[Stored entries]
++++++

theorem retireMarked_none (hash : Bool) {m : Nat → Bool} (h : ∀ n, m n = false) (l : List Nat) (s : State) :
    retireMarked hash m s l = s := by
  induction l generalizing s with
  | nil => rfl
  | cons n l ih =>
    show retireMarked hash m (if m n then retireLane s hash n else s) l = s
    rw [h n, if_neg (by decide)]
    exact ih s

/-- The module after ARRAY_SELFTEST (R236). -/
def arraysTested (s : State) (m64 : BitVec 64) (m16 : BitVec 16) : State :=
  retireMarked true (fun n => (~~~s.warden.retHash).getLsbD n && m16.getLsbD n)
    (retireMarked false (fun n => (testable s).getLsbD n && m64.getLsbD n) s (List.range 64)) (List.range 16)

theorem serves_arraySelftest {s : State} {k : CoreId} {e : Nat} {c : Cmd} (m64 : BitVec 64) (m16 : BitVec 16)
    (hask : Asks s k.toNat 0x8030 e c)
    (hup : s.boot.mode = .staged ∨ s.boot.mode = .service ∨ s.boot.mode = .standby ∨ s.boot.mode = .maintenance) (hfits : Fits s c 16) :
    Serves (.arraySelftest k m64 m16) s (arraysTested s m64 m16) e c
      (le 8 (testable s &&& ~~~m64).toNat ++ le 2 (~~~s.warden.retHash &&& ~~~m16).toNat ++ zeros 6) := by
  refine serves_of_work rfl hask.1 ?_ rfl
  have hup' : (s.boot.mode == .staged || s.boot.mode == .service || s.boot.mode == .standby || s.boot.mode == .maintenance) = true := by
    simpa [or_assoc] using hup
  simp only [svcArraySelftest, work_bind, work_getS, work_need, hup', if_true, work_capacity_fits hfits, work_modS, work_pure]
  rfl

/-- A mask without a bit in common with another is what it leaves of it. -/
theorem and_not_of_disjoint {w : Nat} {a b : BitVec w} (h : a &&& b = 0) : a &&& ~~~b = a := by
  refine BitVec.eq_of_getLsbD_eq fun i hi => ?_
  have hbit : (a &&& b).getLsbD i = false := by rw [h]; simp
  rw [BitVec.getLsbD_and] at hbit
  rw [BitVec.getLsbD_and, BitVec.getLsbD_not, decide_eq_true hi]
  cases ha : a.getLsbD i with
  | false => rfl
  | true => rw [ha, Bool.true_and] at hbit; rw [hbit]; rfl

theorem unmarked_of_disjoint {w : Nat} {a b : BitVec w} (h : a &&& b = 0) (n : Nat) : (a.getLsbD n && b.getLsbD n) = false := by
  rw [← BitVec.getLsbD_and, h]
  simp

theorem unitsAreTested : Claims.UnitsAreTested := by
  intro s k e c m64 m16 df ex up
  have hin (h : up) : [Mode.staged, .service, .standby, .maintenance].any (fun m => m == s.boot.mode) = true := modes_any_true (by
    simpa using h)
  refine ⟨fun hask hup hfits => ⟨fun hoff => answers_fail rfl hask.1 ?_, fun hoff hbad hdf hexp hlane hcells hok => ?_⟩,
    fun hask hmode => ?_, fun hask => ⟨fun hmode => answers_fail rfl hask.1 ?_, fun hmode h1 h2 h3 h4 h5 hfits => ?_⟩,
    fun hask => ⟨fun hdown => answers_fail rfl hask.1 ?_, fun hup hfits hl hh => ?_, fun hup hfits => ?_⟩⟩
  · simp only [svcRngSelftest, work_bind, work_inModes, hin hup, if_true, work_capacity_fits hfits, work_goOffline_busy hoff]
  · subst hdf hexp
    exact rngSelftested hask (hin hup) hfits hoff hbad hlane hcells hok
  · have hin' : [Mode.maintenance, .diagnostic].any (fun m => m == s.boot.mode) = true := modes_any_true (by simpa using hmode)
    refine ⟨fun hbad => answers_fail rfl hask.1 ?_, fun hmem hz hfits => ⟨fun hoff => answers_fail rfl hask.1 ?_,
      fun hoff hbad hlane hcells hok hpass => ?_⟩⟩
    · have hfields : (condModes.contains (u8 c.d.params 0) && zeroAt c.d.params 1 23) = false := by
        obtain h | h := hbad
        · rw [← Bool.not_eq_true, Bool.and_eq_true, List.contains_iff_mem]
          exact fun hb => h hb.1
        · rw [h, Bool.and_false]
      simp only [svcRngConfig, work_bind, work_inModes, hin', if_true, work_getC, work_need, hfields, Bool.false_eq_true, if_false]
    all_goals
      have hfields : (condModes.contains (u8 c.d.params 0) && zeroAt c.d.params 1 23) = true := by
        rw [List.contains_iff_mem.2 hmem, hz]
        rfl
    · simp only [svcRngConfig, work_bind, work_inModes, hin', if_true, work_getC, work_need, hfields, work_capacity_fits hfits,
        work_goOffline_busy hoff]
    · exact rngConfigured hask hin' hfields hfits hoff hbad hlane hcells hok hpass
  · have hout : [Mode.diagnostic].any (fun m => m == s.boot.mode) = false := modes_any_false (by simpa using hmode)
    simp only [svcRngRawRead, work_bind, work_inModes, hout, Bool.false_eq_true, if_false]
  · have hin' : [Mode.diagnostic].any (fun m => m == s.boot.mode) = true := modes_any_true (by simp [hmode])
    have hfields : (decide (u8 c.d.params 0 ≤ 63) && zeroAt c.d.params 1 3 && decide (1 ≤ u32 c.d.params 4 ∧ u32 c.d.params 4 ≤ 65536) &&
        zeroAt c.d.params 8 16) = true := by
      rw [decide_eq_true h1, h2, decide_eq_true ⟨h3, h4⟩, h5]
      rfl
    refine serves_of_work rfl hask.1 ?_ rfl
    simp only [svcRngRawRead, work_bind, work_inModes, hin', if_true, work_getC, work_need, hfields, work_capacity_fits hfits, work_get,
      work_set, work_pure]
  · have hdown' : (s.boot.mode == .staged || s.boot.mode == .service || s.boot.mode == .standby || s.boot.mode == .maintenance) = false := by
      rw [← Bool.not_eq_true]
      simpa [up, or_assoc] using hdown
    simp only [svcArraySelftest, work_bind, work_getS, work_need, hdown', Bool.false_eq_true, if_false]
  · have hserves := serves_arraySelftest m64 m16 hask hup hfits
    have hsame : arraysTested s m64 m16 = s := by
      rw [arraysTested, retireMarked_none false (unmarked_of_disjoint (show testable s &&& m64 = 0 from hl)),
        retireMarked_none true (unmarked_of_disjoint hh)]
    rw [hsame, and_not_of_disjoint (show testable s &&& m64 = 0 from hl), and_not_of_disjoint hh] at hserves
    exact hserves
  · refine ⟨_, serves_arraySelftest m64 m16 hask hup hfits, fun n hn hbit => ?_⟩
    rw [BitVec.getLsbD_and] at hbit
    exact (retireMarked_retires true _ _ _).grows n (retireMarked_marks _ hn (List.mem_range.2 hn) hbit s)

/-! ### ROLE_SWAP and PAIR_FORCE (R512, R515) -/

theorem pairServices : Claims.PairServices := by
  intro s k e c peerIn
  refine ⟨fun hask hown => ?_, fun s' c' hask hgr => ?_⟩
  · intro legal ready
    have hnot : ¬ (s.pair.swap.map (·.cmd) = some e) := by
      rw [Option.map_eq_some_iff]
      exact fun ⟨w, hw, he⟩ => hown w hw he
    have hlegal : (zeroAt c.d.params 1 23 && decide (u8 c.d.params 0 ≤ 100)) = true ↔ legal := by
      rw [Bool.and_eq_true, decide_eq_true_eq]
    have hready : (s.pair.mirroring && !s.pair.copying && s.pair.swap.isNone && !modeBusy s) = true ↔ ready := by
      simp only [Bool.and_eq_true, Bool.not_eq_true', Option.isNone_iff_eq_none, and_assoc]
      rfl
    refine ⟨fun h1 => answers_fail rfl hask.1 ?_, fun h1 h2 => answers_fail rfl hask.1 ?_, fun h1 h2 h3 => answers_fail rfl hask.1 ?_,
      fun h1 h2 h3 hfits => ?_⟩
    · simp only [svcRoleSwap, work_bind, work_get, if_neg hnot, work_need, if_neg (mt hlegal.1 h1)]
    · simp only [svcRoleSwap, work_bind, work_get, if_neg hnot, work_need, hlegal.2 h1, if_true, h2, Bool.false_eq_true, if_false]
    · simp only [svcRoleSwap, work_bind, work_get, if_neg hnot, work_need, hlegal.2 h1, if_true, h2, if_neg (mt hready.1 h3)]
    · have hex := holds_of_work (i := .roleSwap k) rfl hask.1
        (b := pairVector { s with pair := { s.pair with swap := some { cmd := e, tails := tenantTails s, handed := false } } }) (c' := c) (by
          simp only [svcRoleSwap, work_bind, work_get, if_neg hnot, work_need, hlegal.2 h1, if_true, h2, hready.2 h3,
            work_capacity_fits hfits, work_modS, work_throw])
      have hpair := keeps_setPair s { s.pair with swap := some { cmd := e, tails := tenantTails s, handed := false } }
      have hvec := keeps_msixBoth { s with pair := { s.pair with swap := some { cmd := e, tails := tenantTails s, handed := false } } }
        (32 + s.pair.vec.toNat)
      refine ⟨_, hex, only_drivePins ((hpair.comp hvec (rs := [.pair, .outbox, .msix])).comp (keeps_setCmd _ e c)), State.cmd_setCmd _ _ _, ?_⟩
      exact hvec.pair
  · have hrole : s'.pair.role = s.pair.role := by
      obtain ⟨a, ht⟩ := hgr.told
      rw [ht.pair]
    have hent : s'.entropy.failed = s.entropy.failed := by
      obtain ⟨-, rfl, -⟩ | ⟨-, g, -, rfl, -⟩ := hgr
      · rfl
      · rw [(keeps_journalNow _ _ _).entropy]
    refine ⟨fun hbad => answers_fail rfl hask.1 ?_, fun h1 h2 h3 hfail => answers_fail rfl hask.1 ?_,
      fun h1 h2 h3 hok hserve hfits => serves_of_work rfl hask.1 ?_ (by rw [hgr.cmd])⟩
    · have hno : (s'.boot.mode == .standby && s'.pair.role == .detached && !peerIn) = false := by
        rw [hgr.boot, hrole]
        obtain h | h | h := hbad
        · rw [beq_eq_false_iff_ne.2 h]; rfl
        · rw [beq_eq_false_iff_ne.2 h, Bool.and_false]; rfl
        · rw [h, Bool.not_true, Bool.and_false]
      simp only [svcPairForce, work_bind, hgr.work, work_getS, work_need, hno, Bool.false_eq_true, if_false]
    all_goals
      have hyes : (s'.boot.mode == .standby && s'.pair.role == .detached && !peerIn) = true := by
        rw [hgr.boot, hrole, h1, h2, h3]
        rfl
    · simp only [svcPairForce, work_bind, hgr.work, work_getS, work_need, hyes, if_true, hent, hfail, Bool.not_true, Bool.false_eq_true,
        if_false]
    · simp only [svcPairForce, work_bind, hgr.work, work_getS, work_need, hyes, if_true, hent, hok, Bool.not_false, hserve, Bool.not_true,
        Bool.false_eq_true, if_false, work_capacity_fits (hgr.fits hfits), work_modS, work_pure]
      rfl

++++++

ACTIVITY: Please give an exact copy of the entries above, from the line with "work_capacity_fits hfits, work_modS, work_throw])" down to the line with "(32 + s.pair.vec.toNat)", inclusive, and nothing else.

SOLUTION:
            work_capacity_fits hfits, work_modS, work_throw])
      have hpair := keeps_setPair s { s.pair with swap := some { cmd := e, tails := tenantTails s, handed := false } }
      have hvec := keeps_msixBoth { s with pair := { s.pair with swap := some { cmd := e, tails := tenantTails s, handed := false } } }
        (32 + s.pair.vec.toNat)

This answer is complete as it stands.